What you appreciate is that if you go on page 22 of the presentation, you may see that gradually, with the upper right hand side, right hand side of the presentation, gradually with a decrease of base rates, we see some de-escalation of the mix of time to total. From a peak of 36% now on a group basis, we are at 33%. In Greece from 33% peak we are currently at 29%, which is of course a positive evolution.
Understood. Thank you. Thank you very much.
Thank you, Osman.
As a final reminder to register for a question, please press star one on your telephone. Ladies and gentlemen, there are no further questions at this time. I will now turn the conference over to Mr. Karavias for any closing comments. Thank you. Okay.
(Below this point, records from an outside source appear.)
/-! ## Mem -/

theorem spoilCommit {a1 a2} (d : Has m 1536) (h : Touch m s t) : Touch m s (State.spoilCommit t a1 a2) := by
  unfold State.spoilCommit; exact (.foldl (fun _ _ h5 => (.setGrp (d.s rfl) h5)) (.upd_10 (d.s rfl) h))

theorem loseHeld {a1 a2} (d : Has m 66) (h : Touch m s t) : Touch m s (State.loseHeld t a1 a2) := by
  unfold State.loseHeld; (try dsimp only); split; exacts [(.ringStatus (d.s rfl) (.count (d.s rfl) (.setRing (d.s rfl) h))), h]

theorem eventReset  (d : Has m 706) (h : Touch m s t) : Touch m s (State.eventReset t) := by
  unfold State.eventReset; exact (.queueReset (d.s rfl) (.upd_6 (d.s rfl) h))

theorem sramLost {a1} (d : Has m 16434882) (h : Touch m s t) : Touch m s (State.sramLost t a1) := by
  unfold State.sramLost; (try dsimp only); split; exacts [h, h, (.eventReset (d.s rfl) h), (.ite (.ite (.coreFault (d.s rfl) h) (.coreFaultWith (d.s rfl) h)) h), (.ite (.losePane (d.s rfl) h) h), (.ite (.raiseG (d.s rfl) (.upd_17 (d.s rfl) h)) h), (.ite (.raiseG (d.s rfl) (.putBit (d.s rfl) h)) h), (.spoilCommit (d.s rfl) h), (.ite (.ite (.setFree (d.s rfl) (.upd_14 (d.s rfl) h)) (.upd_14 (d.s rfl) h)) h), (.ite (.partnerReset (d.s rfl) h) h), (.ite (.uqReset (d.s rfl) h) h), (.queueReset (d.s rfl) h), (.loseHeld (d.s rfl) h), (.freeAccs (d.s rfl) h), (.ite (.setBis (d.s rfl) h) h)]

theorem sramCorrected {a1 a2} (d : Has m 33555138) (h : Touch m s t) : Touch m s (State.sramCorrected t a1 a2) := by
  unfold State.sramCorrected; exact (.seq (.ite .refl (.raise (d.s rfl) (.ite (.upd_25 (d.s rfl) .refl) (.upd_25 (d.s rfl) .refl)))) (.fault (d.s rfl) (.count (d.s rfl) h)))

theorem sramUncorrectable {a1 a2} (d : Has m 706) (h : Touch m s t) : Touch m s (State.sramUncorrectable t a1 a2) := by
  unfold State.sramUncorrectable; exact (.fault (d.s rfl) (.raise (d.s rfl) (.count (d.s rfl) (.setF (d.s rfl) (.setF (d.s rfl) (.setW1c (d.s rfl) h))))))

theorem execSramRead {a0 a1 a2 a3} (d : Has m 49989314) (h : Touch m s t) : TouchO m s (Machine.execSramRead a0 a1 a2 a3 t) := by
  unfold Machine.execSramRead; exact (.iteO (.next h) (.seqO (.iteO (.next (.sramCorrected (d.s rfl) .refl)) (.iteO (.next (.sramLost (d.s rfl) (.sramUncorrectable (d.s rfl) .refl))) (.next .refl))) (.touchBank (d.s rfl) h)))

theorem execBankRetentionIdle {a0} (d : Has m 2) (h : Touch m s t) : TouchO m s (Machine.execBankRetentionIdle a0 t) := by
  unfold Machine.execBankRetentionIdle; exact (.next (.ite (.setF (d.s rfl) h) h))

theorem execBankInitDone {a0} (d : Has m 2) (h : Touch m s t) : TouchO m s (Machine.execBankInitDone a0 t) := by
  unfold Machine.execBankInitDone; exact (.next (.ite (.setF (d.s rfl) h) h))

theorem marchWipe {a1 a2} (d : Has m 2621440) (h : Touch m s t) : Touch m s (State.marchWipe t a1 a2) := by
  unfold State.marchWipe; exact (.ite (.foldl (fun _ _ h5 => (.bankLose (d.s rfl) h5)) h) h)

theorem marchGo  (d : Has m 36175874) (h : Touch m s t) : Touch m s (State.marchGo t) := by
  unfold State.marchGo; exact (.ite h (.setF (d.s rfl) (.setF (d.s rfl) (.marchWipe (d.s rfl) (.upd_25 (d.s rfl) h)))))

theorem marchBank {a1 a2 a3 a4} (d : Has m 706) (h : Touch m s t) : Touch m s (State.marchBank t a1 a2 a3 a4).2.2 := by
  unfold State.marchBank; exact (.ite22 (.snd2 (.setF (d.s rfl) (.setF (d.s rfl) h))) (.snd2 (.fault (d.s rfl) (.setF (d.s rfl) h))))

theorem marchBanks {a0 a1 a2 a3} (d : Has m 706) (h : Touch m s t) : Touch m s (Machine.marchBanks a0 a1 a2 a3 t).2.2 := by
  induction a1 generalizing t a2 a3 with
  | nil => exact h
  | cons x xs ih => exact ih (.marchBank (d.s rfl) h)

theorem marchEnd {a1 a2 a3 a4 a5} (d : Has m 33554498) (h : Touch m s t) : Touch m s (State.marchEnd t a1 a2 a3 a4 a5) := by
  unfold State.marchEnd; exact (.raise (d.s rfl) (.setF (d.s rfl) (.setF (d.s rfl) (.setF (d.s rfl) (.setF (d.s rfl) (.setF (d.s rfl) (.upd_25 (d.s rfl) h)))))))

theorem marchAbort  (d : Has m 33554498) (h : Touch m s t) : Touch m s (State.marchAbort t) := by
  unfold State.marchAbort; (try dsimp only); split; exacts [h, (.marchEnd (d.s rfl) h)]

theorem execMarchDone {a0} (d : Has m 33555138) (h : Touch m s t) : TouchO m s (Machine.execMarchDone a0 t) := by
  unfold Machine.execMarchDone; (try dsimp only); split; exacts [(.next h), (.next (.degraded (d.s rfl) (.marchEnd (d.s rfl) (.marchBanks (a2 := 0) (a3 := 0) (d.s rfl) h))))]

theorem noteEmerg {a1} (d : Has m 131136) (h : Touch m s t) : Touch m s (State.noteEmerg t a1) := by
  unfold State.noteEmerg; exact (.ite h (.raiseG (d.s rfl) (.upd_17 (d.s rfl) h)))

theorem linkGranted {a1 a2} (d : Has m 256) (h : Touch m s t) : Touch m s (State.linkGranted t a1 a2) := by
  unfold State.linkGranted; exact (.setLane (d.s rfl) h)

theorem refreshGranted {a1} (d : Has m 18450) (h : Touch m s t) : Touch m s (State.refreshGranted t a1) := by
  unfold State.refreshGranted; exact (.cxlLog (d.s rfl) (.count (d.s rfl) (.upd_14 (d.s rfl) h)))

theorem execArbRound {a0 a1 a2} (d : Has m 8538450) (h : Touch m s t) : TouchO m s (Machine.execArbRound a0 a1 a2 t) := by
  unfold Machine.execArbRound; exact (.iteO (.next h) (by (try dsimp only); split; exacts [(.next (.classRound (a1 := a0) (a2 := !(if Sys2Proof.Machine.isPcArb a0 = Bool.true then List.filter (fun g => Decidable.decide (g < 16) && t.scanEmerg g) a2 else []).isEmpty) (d.s rfl) (.foldl (fun _ _ h100006 => (.ite h100006 (.refused (d.s rfl) h100006))) (.foldl (fun _ _ h100005 => (.noteEmerg (d.s rfl) h100005)) h)))), (.seqO (.next (.ite (.deferred (d.s rfl) .refl) .refl)) (.ite (.linkGranted (d.s rfl) (.classRound (a1 := a0) (a2 := !(if Sys2Proof.Machine.isPcArb a0 = Bool.true then List.filter (fun g => Decidable.decide (g < 16) && t.scanEmerg g) a2 else []).isEmpty) (d.s rfl) (.foldl (fun _ _ h100008 => (.ite h100008 (.refused (d.s rfl) h100008))) (.foldl (fun _ _ h100007 => (.noteEmerg (d.s rfl) h100007)) h)))) (.ite (.refreshGranted (d.s rfl) (.classRound (a1 := a0) (a2 := !(if Sys2Proof.Machine.isPcArb a0 = Bool.true then List.filter (fun g => Decidable.decide (g < 16) && t.scanEmerg g) a2 else []).isEmpty) (d.s rfl) (.foldl (fun _ _ h100010 => (.ite h100010 (.refused (d.s rfl) h100010))) (.foldl (fun _ _ h100009 => (.noteEmerg (d.s rfl) h100009)) h)))) (.classRound (a1 := a0) (a2 := !(if Sys2Proof.Machine.isPcArb a0 = Bool.true then List.filter (fun g => Decidable.decide (g < 16) && t.scanEmerg g) a2 else []).isEmpty) (d.s rfl) (.foldl (fun _ _ h100012 => (.ite h100012 (.refused (d.s rfl) h100012))) (.foldl (fun _ _ h100011 => (.noteEmerg (d.s rfl) h100011)) h))))))]))

theorem arbApply  (d : Has m 8388610) (h : Touch m s t) : Touch m s (State.arbApply t) := by
  unfold State.arbApply; exact (.setF (d.s rfl) (.foldl (fun _ _ h5 => (.upd_23 (d.s rfl) (.setF (d.s rfl) (.setF (d.s rfl) h5)))) h))

theorem execArbApplyRaster  (d : Has m 8388610) (h : Touch m s t) : TouchO m s (Machine.execArbApplyRaster t) := by
  unfold Machine.execArbApplyRaster; exact (.next (.ite (.setF (d.s rfl) (.upd_23 (d.s rfl) h)) h))

theorem execRequesterMask {a0 a1} (d : Has m 8388610) (h : Touch m s t) : TouchO m s (Machine.execRequesterMask a0 a1 t) := by
  unfold Machine.execRequesterMask; exact (.iteO (.next h) (.iteO (.next (.upd_23 (d.s rfl) h)) (.next (.setF (d.s rfl) (.count (d.s rfl) (.upd_23 (d.s rfl) h))))))

theorem execRequesterUnmask {a0} (d : Has m 8388608) (h : Touch m s t) : TouchO m s (Machine.execRequesterUnmask a0 t) := by
  unfold Machine.execRequesterUnmask; exact (.iteO (.next h) (.next (.upd_23 (d.s rfl) h)))

/-! ## Boot -/

theorem execPorstAssert (d : Has m 67108838) (h : Touch m s t) : TouchO m s (Machine.execPorstAssert t) :=
  .next fun p => by cases p <;> first | exact .inl (d.s rfl) | exact h .pending | exact h .free | exact h .outs

theorem execPorstDeassert  (d : Has m 65536) (h : Touch m s t) : TouchO m s (Machine.execPorstDeassert t) := by
  unfold Machine.execPorstDeassert; exact (.iteO (.next h) (.next (.upd_16 (d.s rfl) h)))

theorem stageOff {a1} (d : Has m 65536) (h : Touch m s t) : Touch m s (State.stageOff t a1) := by
  unfold State.stageOff; exact (.upd_16 (d.s rfl) h)

theorem bootStage {a1 a2 a3} (d : Has m 64) (h : Touch m s t) : Touch m s (State.bootStage t a1 a2 a3) := by
  unfold State.bootStage; exact (.raise (d.s rfl) h)

theorem stageFail {a1 a2 a3} (d : Has m 2) (h : Touch m s t) : Touch m s (State.stageFail t a1 a2 a3) := by
  unfold State.stageFail; exact (.ite h (.seq (.ite (.setF (d.s rfl) .refl) .refl) (.setF (d.s rfl) (.setF (d.s rfl) h))))

theorem stageStop {a1 a2 a3} (d : Has m 65602) (h : Touch m s t) : Touch m s (State.stageStop t a1 a2 a3) := by
  unfold State.stageStop; exact (.bootStage (d.s rfl) (.stageOff (d.s rfl) (.stageFail (d.s rfl) h)))

theorem stageEnd {a1 a2 a3} (d : Has m 65602) (h : Touch m s t) : Touch m s (State.stageEnd t a1 a2 a3) := by
  unfold State.stageEnd; exact (.upd_16 (d.s rfl) (.bootStage (d.s rfl) (.foldl (fun _ _ h5 => (.putBit (d.s rfl) h5)) (.putBit (d.s rfl) (.stageOff (d.s rfl) (.stageFail (d.s rfl) h))))))

theorem lockBits {a1} (d : Has m 2) (h : Touch m s t) : Touch m s (State.lockBits t a1) := by
  unfold State.lockBits; exact (.foldl (fun _ _ h5 => (.putBit (d.s rfl) h5)) h)

theorem bootMarch {a1 a2 a3} (d : Has m 33555138) (h : Touch m s t) : Touch m s (State.bootMarch t a1 a2 a3).2 := by
  unfold State.bootMarch; exact (.snd (.degraded (d.s rfl) (.marchEnd (d.s rfl) (.marchBanks (a0 := Bool.true) (a1 := List.filter (fun e => a2 e.1) a1.bad) (a2 := 0) (a3 := 0) (d.s rfl) h))))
I would like to thank you all for participating in this call. I would like to thank you also for the very interesting questions that we received. Hopefully we fully answered. For any follow up questions, any clarifications, our investment, our investor team could be available. Thank you very much.
Ladies and gentlemen, the conference has now concluded and you may disconnect your telephone. Thank you for calling and have a pleasant evening.